/-- Walks; TLBINV; entries with nothing, a load, a fetch and a queue that waits. -/
theorem wit_Paging :
    ((1, 0) ∉ (base.die 0).walks ∧
      (∃ q, (1, 0) ∈ (walking.die 0).walks ∧ (walking.dom 1).tlbinv = [] ∧ Alone walking 6 q ∧ q.stage = .walk ∧ q.did = 1 ∧ q.page = 0 ∧
        q.op = .load ∧ q.waits = [] ∧ (walking.coreAt q.core).l1 = []) ∧
      ∃ e l, walk (walking.modDie 0 fun d => { d with walks := d.walks.filter (· != (1, 0)) }) 0 1 (0 * 2 ^ 14) = (.leaf e, l) ∧
        allowed e.pte 1 = true) ∧
    ((∃ q, Alone walkingNowhere 6 q ∧ q.page = 2 ^ 23) ∧
      ∃ r v l, walk (walkingNowhere.modDie 0 fun d => { d with walks := d.walks.filter (· != (1, 2 ^ 23)) }) 0 1 (2 ^ 23 * 2 ^ 14) = (.failed r v, l)) ∧
    (MayName base 1 1 ∧ (0x4000 % 2 ^ 14 = 0)) ∧
    (let x : Inval := { fn := 1, range := .pages 0x4000 1, reqs := [9], walks := [] }
     let s := base.modDom 1 fun d => { d with tlbinv := [x] }
     (s.dom 1).tlbinv = [x] ∧ ∀ i ∈ x.reqs, s.req i = none) ∧
    (((parked .load 0x40 1).die 0).pend.find? (·.id == 4) = some (pendFor 0 1 [6]) ∧
      (∃ q g, Parked (parked .load 0x40 1) 6 q g ∧ q.op = .load ∧ q.waits = []) ∧
      ∃ e pa s1, translateNow (withoutEntry (parked .load 0x40 1) 0 4) 0 1 0x40 1 = .ok e pa s1 ∧ true = true) ∧
    (∃ q g, Parked (parked .fetch (2 ^ 37) 1) 6 q g ∧ q.op = .fetch ∧ q.res = none ∧ q.lanes.map (·.va) = [2 ^ 37] ∧ 2 ^ 37 / 2 ^ 14 = 2 ^ 23 ∧
      g.run = none ∧ g.handler = none ∧ g.isSeq = false ∧ AtPeace (parked .fetch (2 ^ 37) 1) g ∧
      g.paths = [Path.new (2 ^ 37) 0 0xFFFFFFFF#32] ∧ ((parked .fetch (2 ^ 37) 1).dom 1).cur.marked = []) ∧
    (let s := queueIn { Queue.unwritten with st := .waiting }
     let t := s.modDie 0 fun d => { d with pend := [pendFor 0 1 [2 ^ 60 + 1 * 16 + 3]] }
     Still t ∧ Calm t ∧ t.fly.upds = [] ∧ (t.queue 1 3).st = .waiting) := by
  refine ⟨⟨by decide +kernel, ⟨_, by decide +kernel, by decide +kernel, ⟨rfl, rfl, rfl, calm_of (by decide +kernel)⟩, by decide +kernel⟩,
      leaf_of (by decide +kernel)⟩,
    ⟨⟨_, ⟨rfl, rfl, rfl, calm_of (by decide +kernel)⟩, by decide +kernel⟩, fail_of (by decide +kernel)⟩, ⟨by unfold MayName; decide +kernel, by decide⟩, by decide +kernel,
    ⟨by decide +kernel, ⟨_, _, parked_of _ _ _ (by decide +kernel), by decide +kernel, by decide +kernel⟩,
      page_of (by decide +kernel)⟩,
    ⟨_, _, parked_of _ _ _ (by decide +kernel), by decide +kernel, by decide +kernel, by decide +kernel,
      by decide, by decide +kernel, by decide +kernel, by decide +kernel, by unfold AtPeace; decide +kernel, by decide +kernel, by decide +kernel⟩,
    by unfold Still; decide +kernel, calm_of (by decide +kernel), by decide +kernel⟩

/-- The rest: an entry that waits for room, a page request, a lane that waits for the catalogue, the end of FAULT. -/
theorem wit_paging_too :
    (let s := base.modDie 0 fun d => { d with pendWait := [pendFor 7 1 []] }
     (s.die 0).pendWait = pendFor 7 1 [] :: [] ∧ (s.die 0).pend.length < 256) ∧
    (let s := base.modDie 0 fun d => { d with pend := [pendFor 7 1 []] }
     (s.die 0).pend.find? (·.id == 4) = some (pendFor 7 1 []) ∧ 1 = (s.dom 1).part + 1 ∧
       ((s.prq 1).tail + 2 ^ 32 - (s.prq 1).head) % 2 ^ 32 < 2 ^ ((s.prq 1).order + 4) ∧ s.mem.bridge.lines = [] ∧ Memory.wf s.mem.host = true) ∧
    (let e : CatEntry := { req := 6, lane := 0, did := 1, part := 0 }
     let s := fun (n : Nat) => base.modCore 0 fun c => { c with catWait := [e], catalogue := List.replicate n e }
     (∀ n ∈ [0, 256], ((s n).coreAt 0).catWait = [e]) ∧ ((s 0).coreAt 0).catalogue.length < 256 ∧ 256 ≤ ((s 256).coreAt 0).catalogue.length) ∧
    (let e : CatEntry := { req := 6, lane := 0, did := 1, part := 0 }
     let f : CatEntry := { req := 7, lane := 0, did := 2, part := 1 }
     let s := base.modCore 0 fun c => { c with catWait := [e, f], catalogue := List.replicate 128 e ++ List.replicate 127 f }
     (s.coreAt 0).catWait = e :: f :: [] ∧ e.part ≠ f.part ∧ (s.coreAt 0).catalogue.length = 255 ∧
       128 ≤ ((s.coreAt 0).catalogue.filter (·.part == e.part)).length ∧ ((s.coreAt 0).catalogue.filter (·.part == f.part)).length < 128) ∧
    (let s := grp fun g => { g with st := .fault, run := none, parked := [6] }
     ∃ g, s.group 0 = some g ∧ g.st = .fault ∧ g.run = none ∧ g.handler = none ∧ AtPeace s g ∧ s.req 6 = none ∧ s.post 6 = none ∧ s.cmd 6 = none) ∧
    (let s := parked .load 0x40 1
     ∃ g, s.group 0 = some g ∧ g.st = .fault ∧ g.run = none ∧ g.handler = none ∧ AtPeace s g ∧ 6 ∈ g.parked ∧ (s.req 6).isSome = true ∧
       pageWaits s 6 = true) := by
  refine ⟨by decide +kernel, by decide +kernel, ?_, ?_, ⟨_, rfl, rfl, rfl, rfl, ⟨rfl, rfl, rfl⟩, by decide +kernel⟩,
    _, rfl, rfl, rfl, rfl, ⟨rfl, rfl, rfl⟩, by decide +kernel⟩
  · decide +kernel
  · decide +kernel

/-! ## Witnesses: messages, phaser updates, curators -/

/-- A message of 4 bytes to team 0, for result 3 of the group of base. -/
def aMsg : Msg := { (default : Msg) with did := 1, steam := 0, slink := 0, dst := some 0, tag := 5, data := [1#8, 2#8, 3#8, 4#8], res := some 3, sent := true }
/-- A receive for it. -/
def aPost : Recv := { (default : Recv) with team := 0, match2 := 5 * 2 ^ 16, match3 := 0xFFFF, buf := 64, len := 4 }
/-- It arrives at a team that has posted receives. -/
def mailed (m : Msg) (rs : List Recv) : State :=
  let s := withFifo (base.setFly { base.fly with msgs := [(6, m)] })
  s.modCore 0 fun c => { c with recvs := rs, roles := [(fifoBase c 0, .fifo)] }
/-- The same from a peer device, whose link is up. -/
def aPeer : PeerMsg := { link := 1, rdid := 3, ldid := 1, jobtag := 0, dteam := 0, steam := 0, tag := 5, payload := [1#8, 2#8, 3#8, 4#8] }
/-- Its receive. -/
def peerPost : Recv := { aPost with match2 := 5 * 2 ^ 16 + 2 }
/-- The state that it comes to. -/
def peerMail : State :=
  let s := base.modCore 0 fun c => { c with recvs := [peerPost] }
  s.setSys { s.sys with peers := [(0, 1, 1, 3)], links := [⟨0, 0, 0, 0⟩, ⟨2, 4, 0, 0⟩] }
/-- An update of team phaser 0 of base for a generation. -/
def updated (kind n gen : Nat) : State :=
  base.setFly { base.fly with upds := [(6, { (default : Upd) with addr := phaserKey base (oneTeam 1) 0, kind := kind, n := n, gen := gen })] }
/-- A group whose only path waits for a phaser of memory that it tests again. -/
def retesting (turned : Bool) : State :=
  grp fun g => { g with st := .blocked, run := none, paths := [{ Path.new 0x1010 0 0xFFFFFFFF#32 with waits := [(0x1000, .retest 0 turned)] }] }

/-- Receives, computed. -/
def receivesB (s : State) (tk : Nat) (t : Team) (r : Recv) (steam slink tag len : Nat) : Bool :=
  s.team tk == some t && !t.retired && t.rowsHere && (s.coreAt t.core).recvs == [r] && r.team == tk &&
  ((tget (s.coreAt t.core).ovf t.part).getD []).isEmpty && decide ((steam ^^^ r.match0) &&& r.match1 = 0) &&
  decide ((slink ^^^ bits r.match2 3 0) &&& bits r.match2 7 4 = 0) && decide ((tag ^^^ bits r.match2 31 16) &&& bits r.match3 15 0 = 0) &&
  decide (len ≤ r.len) && ((s.launchOf t).any fun x => decide (r.buf + len ≤ x.srows * 256)) && decide (Memory.wf s.core.sram = true) &&
  (let p := sramPhaser s (phaserKey s t r.phaser); decide (bits p 127 125 = 0 ∧ -(2 ^ 23) ≤ phInb p - len))

theorem receives_of {s : State} {tk : Nat} {t : Team} {r : Recv} {a b c n : Nat} (h : receivesB s tk t r a b c n = true) :
    Receives s tk t r a b c n := by
  simp only [receivesB, Bool.and_eq_true, beq_iff_eq, Bool.not_eq_true', List.isEmpty_iff, decide_eq_true_eq, Option.any_eq_true] at h
  obtain ⟨⟨⟨⟨⟨⟨⟨⟨⟨⟨⟨⟨h1, h2⟩, h3⟩, h4⟩, h5⟩, h6⟩, h7⟩, h8⟩, h9⟩, hA⟩, hB⟩, hC⟩, hD⟩ := h
  exact ⟨h1, h2, h3, h4, h5, h6, h7, h8, h9, hA, hB, hC, hD⟩

/-- Messages: received, kept, without a team, over a link, from a peer; updates: of this generation, the next, another; a wait that found no
record. -/
theorem wit_Arrivals :
    (Still (mailed aMsg [aPost]) ∧ Calm (mailed aMsg [aPost]) ∧ NoneOwed (mailed aMsg [aPost]) ∧ Receives (mailed aMsg [aPost]) 0 (oneTeam 1) aPost 0 0 5 4 ∧
      ((phApply (sramPhaser (mailed aMsg [aPost]) (phaserKey base (oneTeam 1) 0)) false { inb := -4, ts := some aMsg.gts }).toOption).isSome = true) ∧
    (((tget ((mailed aMsg []).coreAt 0).ovf 0).getD []).length < ovfRoom ((mailed aMsg []).coreAt 0) 0 ∧ ((mailed aMsg []).coreAt 0).recvs = []) ∧
    ((oneTeam 1).did = aMsg.did ∧ (oneTeam 1).did ≠ { aMsg with did := 2 }.did ∧
      ∃ g, (mailed { aMsg with did := 2 } []).group 0 = some g ∧ g.run ≠ none ∧ g.btraps = []) ∧
    { aMsg with dst := none }.link = none ∧ { aMsg with link := some 1 }.link = some 1 ∧
    (Still peerMail ∧ Calm peerMail ∧ base.sys.peers = [] ∧ aPeer.tag < 0xFFF0 ∧ (∃ e ∈ peerMail.sys.peers, e.2 = (aPeer.link, aPeer.ldid, aPeer.rdid)) ∧ linkUp peerMail 1 = true ∧
      (peerMail.work.grids.filter fun e => e.2.did == 1 && e.2.launch.jobtag == 0 && !e.2.done && e.2.stage == 0) = [(0, oneGrid 1)] ∧
      teamOfGrid peerMail 0 0 = some (0, oneTeam 1) ∧ Receives peerMail 0 (oneTeam 1) peerPost 0 2 5 4) ∧
    (phGen (sramPhaser base (phaserKey base (oneTeam 1) 0)) = 0 ∧ phaserKey base (oneTeam 1) 0 < 2 ^ 50 ∧ Still (updated 1 4 0) ∧
      Calm (updated 1 4 0) ∧
      ((phApply (sramPhaser base (phaserKey base (oneTeam 1) 0)) false { inb := -4 }).toOption).isSome = true) ∧
    (((retesting true).group 0).map (·.st) = some .blocked ∧ ((retesting false).group 0).map (·.paths.length) = some 1) := by
  refine ⟨⟨by unfold Still; decide +kernel, calm_of (by decide +kernel), by unfold NoneOwed; decide +kernel, receives_of (by decide +kernel), ?_⟩,
    by decide +kernel, ⟨rfl, by decide, _, rfl, by decide +kernel, rfl⟩, rfl, rfl,
    ⟨by unfold Still; decide +kernel, calm_of (by decide +kernel), rfl, by decide, by decide +kernel, by decide +kernel,
      by decide +kernel, by decide +kernel, receives_of (by decide +kernel)⟩,
    ⟨by decide +kernel, by decide +kernel, by unfold Still; decide +kernel, calm_of (by decide +kernel), ?_⟩, by decide +kernel⟩ <;> decide +kernel

/-- A grace period on these dies, some clear, some marks. -/
def graced (run clear marked : List Nat) (pendv : Bool) : State :=
  base.modDom 1 fun d => { d with cur := { d.cur with running := some run, clear := clear, marked := marked, pendv := pendv, last := 3, pendLast := 5 } }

=-=-=

■ **Goal of the exercise**: Could you reproduce, exactly, every line above from the line with "true = true) ∧" to the line with "g.run = none ∧ g.handler = none ∧ g.isSeq", and no other line? Both ends count.

■ **Answer area**:
      ∃ e pa s1, translateNow (withoutEntry (parked .load 0x40 1) 0 4) 0 1 0x40 1 = .ok e pa s1 ∧ true = true) ∧
    (∃ q g, Parked (parked .fetch (2 ^ 37) 1) 6 q g ∧ q.op = .fetch ∧ q.res = none ∧ q.lanes.map (·.va) = [2 ^ 37] ∧ 2 ^ 37 / 2 ^ 14 = 2 ^ 23 ∧
      g.run = none ∧ g.handler = none ∧ g.isSeq = false ∧ AtPeace (parked .fetch (2 ^ 37) 1) g ∧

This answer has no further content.